「普通」に殺されかけた私と、『火車』の話

宮部みゆきの火車は、私のバイブルでもある。
読了感は忘れられない。ミステリーとして面白かった、という感想だけではどうしても収まらない。もっと嫌な、もっと現実に近いものが残る。
この作品は、借金や自己破産といったテーマを扱っている。
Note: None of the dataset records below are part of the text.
-- ==== Sys2Proof/Tests/Slice0.lean ====
section
/-! SUPPORT. The model's own tests: decoding against words written out from the encoding tables, ill-formed terms, and for each
statement with hypotheses a concrete state that meets them. -/

namespace Sys2Proof.Tests

open Sys2Proof Sys2Proof.Machine

/-! ### Decoding -/

/-- The words of the list decode to the instructions beside them. -/
def decodesAll (l : List (BitVec 32 × Instr)) : Bool := l.all fun p => (decodeWord p.1).toOption == some p.2

/-- Every field of each word is filled, from the match value and the field places of the opcode table (spec 04). -/
theorem test_decode_op : decodesAll [
    (0x01350AB3, .add 21 10 19), (0x41350AB3, .sub 21 10 19), (0x01351AB3, .sll 21 10 19),
    (0x01352AB3, .slt 21 10 19), (0x01353AB3, .sltu 21 10 19), (0x01354AB3, .xor 21 10 19),
    (0x01355AB3, .srl 21 10 19), (0x41355AB3, .sra 21 10 19), (0x01356AB3, .or 21 10 19),
    (0x01357AB3, .and 21 10 19), (0x03350AB3, .mul 21 10 19), (0x03351AB3, .mulh 21 10 19),
    (0x03352AB3, .mulhsu 21 10 19), (0x03353AB3, .mulhu 21 10 19), (0x03354AB3, .div 21 10 19),
    (0x03355AB3, .divu 21 10 19), (0x03356AB3, .rem 21 10 19), (0x03357AB3, .remu 21 10 19)] = true := by decide

theorem test_decode_op_32 : decodesAll [
    (0x01350ABB, .addw 21 10 19), (0x41350ABB, .subw 21 10 19), (0x01351ABB, .sllw 21 10 19),
    (0x01355ABB, .srlw 21 10 19), (0x41355ABB, .sraw 21 10 19), (0x03350ABB, .mulw 21 10 19),
    (0x03354ABB, .divw 21 10 19), (0x03355ABB, .divuw 21 10 19), (0x03356ABB, .remw 21 10 19),
    (0x03357ABB, .remuw 21 10 19)] = true := by decide

theorem test_decode_op_imm : decodesAll [
    (0xA5C50A93, .addi 21 10 0xA5C), (0xA5C52A93, .slti 21 10 0xA5C), (0xA5C53A93, .sltiu 21 10 0xA5C),
    (0xA5C54A93, .xori 21 10 0xA5C), (0xA5C56A93, .ori 21 10 0xA5C), (0xA5C57A93, .andi 21 10 0xA5C),
    (0x01D51A93, .slli 21 10 29), (0x01D55A93, .srli 21 10 29), (0x41D55A93, .srai 21 10 29)] = true := by decide

theorem test_decode_op_imm_32 : decodesAll [
    (0xA5C50A9B, .addiw 21 10 0xA5C), (0x01D51A9B, .slliw 21 10 29), (0x01D55A9B, .srliw 21 10 29),
    (0x41D55A9B, .sraiw 21 10 29)] = true := by decide

theorem test_decode_loads : decodesAll [
    (0xA5C50A83, .lb 21 10 0xA5C), (0xA5C51A83, .lh 21 10 0xA5C), (0xA5C52A83, .lw 21 10 0xA5C),
    (0xA5C53A83, .ld 21 10 0xA5C), (0xA5C54A83, .lbu 21 10 0xA5C), (0xA5C55A83, .lhu 21 10 0xA5C),
    (0xA5C56A83, .lwu 21 10 0xA5C)] = true := by decide

theorem test_decode_stores : decodesAll [
    (0xA5350E23, .sb 19 10 0xA5C), (0xA5351E23, .sh 19 10 0xA5C), (0xA5352E23, .sw 19 10 0xA5C),
    (0xA5353E23, .sd 19 10 0xA5C)] = true := by decide

theorem test_decode_branches : decodesAll [
    (0xCB350C63, .beq 10 19 0xA5C), (0xCB351C63, .bne 10 19 0xA5C), (0xCB354C63, .blt 10 19 0xA5C),
    (0xCB355C63, .bge 10 19 0xA5C), (0xCB356C63, .bltu 10 19 0xA5C), (0xCB357C63, .bgeu 10 19 0xA5C)] = true := by decide

theorem test_decode_upper_immediates_and_jumps : decodesAll [
    (0x9ABCDAB7, .lui 21 0x9ABCD), (0x9ABCDA97, .auipc 21 0x9ABCD), (0xF9A35AEF, .jal 21 0x9ABCD),
    (0xA5C50AE7, .jalr 21 10 0xA5C)] = true := by decide

theorem test_decode_csr_fence_and_environment : decodesAll [
    (0x5C451AF3, .csrrw 21 0x5C4 10), (0x5C452AF3, .csrrs 21 0x5C4 10), (0x5C453AF3, .csrrc 21 0x5C4 10),
    (0x5C49DAF3, .csrrwi 21 0x5C4 19), (0x5C49EAF3, .csrrsi 21 0x5C4 19), (0x5C49FAF3, .csrrci 21 0x5C4 19),
    (0xA5C50A8F, .fence 21 10 0xA5C), (0xA5C51A8F, .fenceI 21 10 0xA5C), (0x00000073, .ecall), (0x00100073, .ebreak)] = true := by decide

theorem test_decode_presence : decodesAll [
    (0x00050A8B, .ldfk 21 10), (0x02050A8B, .ldfe 21 10), (0x0535000B, .stef 19 10), (0x0735000B, .stfl 19 10),
    (0x08050A8B, .feget 21 10), (0x0B35000B, .feput 19 10)] = true := by decide
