/-- When the first read of an instruction already overruns, that read's stream and address are reported (R324, R321,
R323). -/
def Obligations.FirstReadOverrunIsReported : Prop :=
  (∀ i : Instr, i ∈ [Instr.oneBit, .threeBit, .fourBit, .threeBitSplit, .prime, .oneBank, .twoBanks,
      .bank1H, .bank1V, .bank1D1, .bank1D2] →
    ∀ s : State, s.payloadLen.toNat < s.unaPtr.toNat + 1 →
      ∃ t, exec i s = .next t ∧ t.run = .halted ∧ t.alnPtr = s.alnPtr ∧ t.unaPtr = s.unaPtr ∧
        t.fault = { kind := 1, tile := s.tileIdx, opcode := i.opcode, stream := 3, addr := s.unaPtr }) ∧
  ∀ i : Instr, i ∈ [Instr.blockH, .blockV, .blockD1, .blockD2] →
    ∀ s : State, s.payloadLen.toNat < s.alnPtr.toNat + 1 →
      ∃ t, exec i s = .next t ∧ t.run = .halted ∧ t.alnPtr = s.alnPtr ∧ t.unaPtr = s.unaPtr ∧
        t.fault = { kind := 1, tile := s.tileIdx, opcode := i.opcode, stream := 2, addr := s.alnPtr }

/-- In a run every Pix and QPix address of the tile is inside the frame (R76). -/
def Obligations.PixelWritesStayInFrame : Prop :=
  ∀ s : State, s.SequencerOk →
    (∀ r c, r < 8 → c < 8 → s.pixAddr r c < s.frameSize) ∧
    ∀ q r c, q < 4 → r < 4 → c < 4 → s.qpixAddr q r c < s.frameSize

/-- Advance moves the tile registers to the next tile in raster order (R137). -/
def Obligations.AdvanceFollowsRasterOrder : Prop :=
  ∀ s : State, s.SequencerOk →
    let t := s.advance
    t = { s with tileIdx := t.tileIdx, tileX := t.tileX, tileY := t.tileY, tileOfs := t.tileOfs } ∧
    t.tileIdx.toNat = s.tileIdx.toNat + 1 ∧
    (if s.tileX.toNat + 1 = s.tilesPerRow then
      t.tileX = 0 ∧ t.tileY.toNat = s.tileY.toNat + 1 ∧ t.tileOfs.toNat = s.tileOfs.toNat + 8 + 7 * s.width
    else t.tileX.toNat = s.tileX.toNat + 1 ∧ t.tileY = s.tileY ∧ t.tileOfs.toNat = s.tileOfs.toNat + 8) ∧
    t.tileOfs.toNat = t.tileX.toNat * 8 + t.tileY.toNat * 8 * s.width ∧
    t.tileIdx.toNat = t.tileY.toNat * s.tilesPerRow + t.tileX.toNat ∧
    (t.tileIdx.toNat = s.tiles →
      t.tileOfs.toNat = s.width * s.height ∧ t.tileX = 0 ∧ t.tileY.toNat = s.height / 8)

/-- A step logs the frame, swaps the buffers and sets DONE exactly when it completes the last tile (R139, R140, R40,
R28). -/
def Obligations.CompletionLogsAndSwaps : Prop :=
  ∀ s t : State, s.run = .busy → step s = .next t →
    (t.run = .idle →
      s.tileIdx.toNat + 1 = s.tiles ∧
      t.emitLog = s.emitLog ++ [{ width := s.width, height := s.height,
                                  bytes := (List.range s.frameSize).map (t.byteAt .prv) }] ∧
      t.bufsel = !s.bufsel ∧
      t.flags = { s.flags with done := true, refOob := t.flags.refOob } ∧ t.fault = s.fault) ∧
    (t.run ≠ .idle → t.emitLog = s.emitLog ∧ t.bufsel = s.bufsel ∧ t.flags.done = s.flags.done) ∧
    (s.tileIdx.toNat + 1 = s.tiles → t.run ≠ .halted → t.run = .idle)

/-- No step changes PL, the configuration, COLOR_OFFSET, the previous frame, or CUR outside the tile being built (R60,
R23, R40, R321). -/
def Obligations.StepLeavesInputsAlone : Prop :=
  ∀ s t : State, step s = .next t →
    t.pl = s.pl ∧ t.cfgWidth = s.cfgWidth ∧ t.cfgHeight = s.cfgHeight ∧ t.cfgCompressor = s.cfgCompressor ∧
    t.payloadLen = s.payloadLen ∧ t.colorOffset = s.colorOffset ∧
    (if s.bufsel then t.fb0 = s.fb0 else t.fb1 = s.fb1) ∧
    (∀ a, s.OutsideTile a → (if s.bufsel then t.fb1 else t.fb0).frameByte a = s.byteAt .cur a) ∧
    s.emitLog <+: t.emitLog

/-- Every step keeps the invariant: canonical memories, and a sequencer in order while BUSY (R26, R133, R135, R137,
R131). -/
def Obligations.StepKeepsInvariant : Prop :=
  ∀ s t : State, s.Inv → step s = .next t → t.Inv

/-- The state after reset has the invariant (R38, R350). -/
def Obligations.ResetHasInvariant : Prop :=
  State.reset.Inv ∧ ∀ s : State, s.hostReset.Inv

/-- Every host operation keeps the invariant, START among them (R23, R33, R35, R131, R132, R353). That a memory write
during a run is refused is a choice of the model (log 6). -/
def Obligations.HostOperationsKeepInvariant : Prop :=
  ∀ (caps : Config.Caps) (op : HostOp) (s t : State), s.Inv → s.hostStep caps op = .next t → t.Inv

/-- A BUSY run reaches IDLE or HALTED within as many steps as it has tiles left (R135, R372). -/
def Obligations.RunEndsWithinTiles : Prop :=
  ∀ s : State, s.run = .busy → s.tileIdx.toNat < s.tiles →
    ∃ n t, n ≤ s.tiles - s.tileIdx.toNat ∧ Sys2Proof.core.run n s = .next t ∧ t.run ≠ .busy

/-- While RUN is IDLE or HALTED a step changes nothing (R325, R350). That a step is then the identity is the convention
of the model (log 11). -/
def Obligations.IdleOrHaltedStepDoesNothing : Prop :=
  ∀ s : State, s.run ≠ .busy → step s = .next s

/-- After reset every piece of state has the value of the reset table, and a step starts no execution (R38). -/
def Obligations.ResetStateValues : Prop :=
  ∀ t : State, t = State.reset ∨ (∃ s : State, t = s.hostReset) →
    (∀ a, t.fb0.frameByte a = 0 ∧ t.fb1.frameByte a = 0) ∧
    t.cfgWidth = 0 ∧ t.cfgHeight = 0 ∧ t.cfgCompressor = 0 ∧ t.payloadLen = 0 ∧
    t.run = .idle ∧ t.statusWord = 0 ∧ t.bufsel = false ∧
    t.fault = { kind := 0, tile := 0, opcode := 0, stream := 0, addr := 0 } ∧
    t.tileIdx = 0 ∧ t.tileX = 0 ∧ t.tileY = 0 ∧ t.tileOfs = 0 ∧
    t.opcPtr = 0 ∧ t.opreg = 0 ∧ t.opcnt = 0 ∧
    t.alnPtr = 0 ∧ t.unaPtr = 0 ∧ t.colorOffset = 0 ∧
    t.lastColor = 0 ∧ t.nibFlag = false ∧ t.nibByte = 0 ∧ t.bank = 0 ∧
    t.emitLog = [] ∧ ∀ u, step t = .next u → u.run = .idle

/-- START with an unusable configuration halts with ConfigFault and changes nothing of the run (R322). -/
def Obligations.StartConfigFault : Prop :=
  ∀ (caps : Config.Caps) (s : State) (v : BitVec 32), s.run ≠ .busy → v.getLsbD 0 = true → v.getLsbD 1 = false →
    let bad := s.width = 0 ∨ s.height = 0 ∨ s.width % 8 ≠ 0 ∨ s.height % 8 ≠ 0 ∨
      s.width * s.height > caps.fbCap ∨ s.payloadLen.toNat > caps.plCap
    (bad → s.hostWriteReg caps 0 v =
      { s with
        run := .halted
        flags := { done := false, errOverrun := false, errConfig := true, refOob := false
                   degraded := decide (s.cfgCompressor ≠ 0) }
        fault := { kind := 2, tile := 0, opcode := 0, stream := 0, addr := 0 } }) ∧
    (¬ bad → (s.hostWriteReg caps 0 v).flags.errConfig = false)

/-- START with a usable configuration initialises the run, or overruns on the head field (R132). -/
def Obligations.StartInitialisesRun : Prop :=
  ∀ (caps : Config.Caps) (s : State) (v : BitVec 32), s.run ≠ .busy → v.getLsbD 0 = true → v.getLsbD 1 = false →
    s.width ≠ 0 → s.height ≠ 0 → s.width % 8 = 0 → s.height % 8 = 0 →
    s.width * s.height ≤ caps.fbCap → s.payloadLen.toNat ≤ caps.plCap →
    let flags : StatusFlags :=
      { done := false, errOverrun := false, errConfig := false, refOob := false
        degraded := decide (s.cfgCompressor ≠ 0) }
    let begun := { s with tileIdx := 0, tileX := 0, tileY := 0, tileOfs := 0, opcPtr := 4, opreg := 0, opcnt := 0 }
    let opBytes := (6 * ((s.width / 8) * (s.height / 8)) + 7) / 8
    let start := if s.width = 320 then 4 + opBytes else 4 + 4 * ((opBytes + 3) / 4)
    let head := (s.plByte 0).toNat + 2 ^ 8 * (s.plByte 1).toNat + 2 ^ 16 * (s.plByte 2).toNat
      + 2 ^ 24 * (s.plByte 3).toNat
    (4 ≤ s.payloadLen.toNat → s.hostWriteReg caps 0 v =
      { begun with
        run := .busy, flags := flags
        colorOffset := BitVec.ofNat 32 head, unaPtr := BitVec.ofNat 32 head, alnPtr := BitVec.ofNat 32 start }) ∧
    (s.payloadLen.toNat < 4 → s.hostWriteReg caps 0 v =
      { begun with
        run := .halted, flags := { flags with errOverrun := true }
        fault := { kind := 1, tile := 0, opcode := 0, stream := 0, addr := 0 } })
でも本質はそこじゃない。
「普通に生きられなかった人が、どこまで逸脱していくのか」が軸だと思う。
登場人物の彼女は、最初から壊れていたわけじゃない。
むしろ、ちゃんと“普通であろうとした人”だ。
ちゃんと働く。
ちゃんと生活する。
ちゃんとした自分でいる。
でも、その“ちゃんと”に少しずつズレが生じたとき、人はどこに落ちていくのか。
『火車』は、それを淡々と、容赦なく描いていく。
ここで、少し自分の話をしたい。
私は若い頃、醜形恐怖症に近い状態だった。
鏡を見るたびに、「ここがダメだ」と粗探しをしていた。
目が小さい気がする。
輪郭がおかしい気がする。
肌が汚い気がする。
誰もそこまで見ていないのに、自分だけが異様に厳しい基準で自分を測っていた。
そして、その基準は“世間的な普通”だったと思う。
「こういう顔がいい」
「こういう見た目が正解」
それに合わせようとして、どんどん苦しくなっていった。
『火車』の彼女と、私の状況はもちろん違う。
でも構造は驚くほど似ている。
どちらも、
「普通になろうとしすぎた結果、壊れていく」 という流れにいる。
普通に生活しなければいけない。
普通の見た目でいなければいけない。
普通から外れてはいけない。
正しいことのはずなのに、それが過剰になると人を追い詰める。
そして厄介なのは、
その“普通”がどこまでも曖昧で、終わりがないことだ。
『火車』の怖さは、破滅がドラマチックじゃないところにある。
いきなり崩れるわけじゃない。
少しの無理、少しの見栄、少しの嘘。
その積み重ねで、気づいたときには戻れなくなっている。
これは借金の話に限らない。
見た目でも、仕事でも、人間関係でも、同じことが起きる。
私も、「ここを直せばマシになる」と思っていた。
でも実際は、直せば直すほど新しい欠点が見えて、終わりがなくなっていった。
あれは改善じゃなくて、ただの消耗だったと思う。
『火車』を読んでいて一番きつかったのは、
彼女を完全に否定できないことだ。
「そこまでやるのはおかしい」と言い切れない。
なぜなら、その延長線上に自分がいる感覚があるから。
方向が違うだけで、やっていることの根っこは同じだ。
この作品は、犯人探しの話として読むと正直もったいない。
むしろ、
自分はどこで同じ構造にハマるのか
そこを考えたときに、一気に怖くなる。
最後に残る問いはシンプルだと思う。
「普通って、そんなに守る価値あるのか?」
火車とは仏教に出てくる存在で、罪人を地獄へ運ぶ“燃える車のことらしい。
あの頃の自分に言うなら、たぶんこうだ。
普通になろうとする前に、
その“普通”が誰の基準なのか、一回疑ったほうがいい。
でないと、気づかないうちに自分を削り続けることになる。
『火車』は、そういう静かな警告の物語だと思う。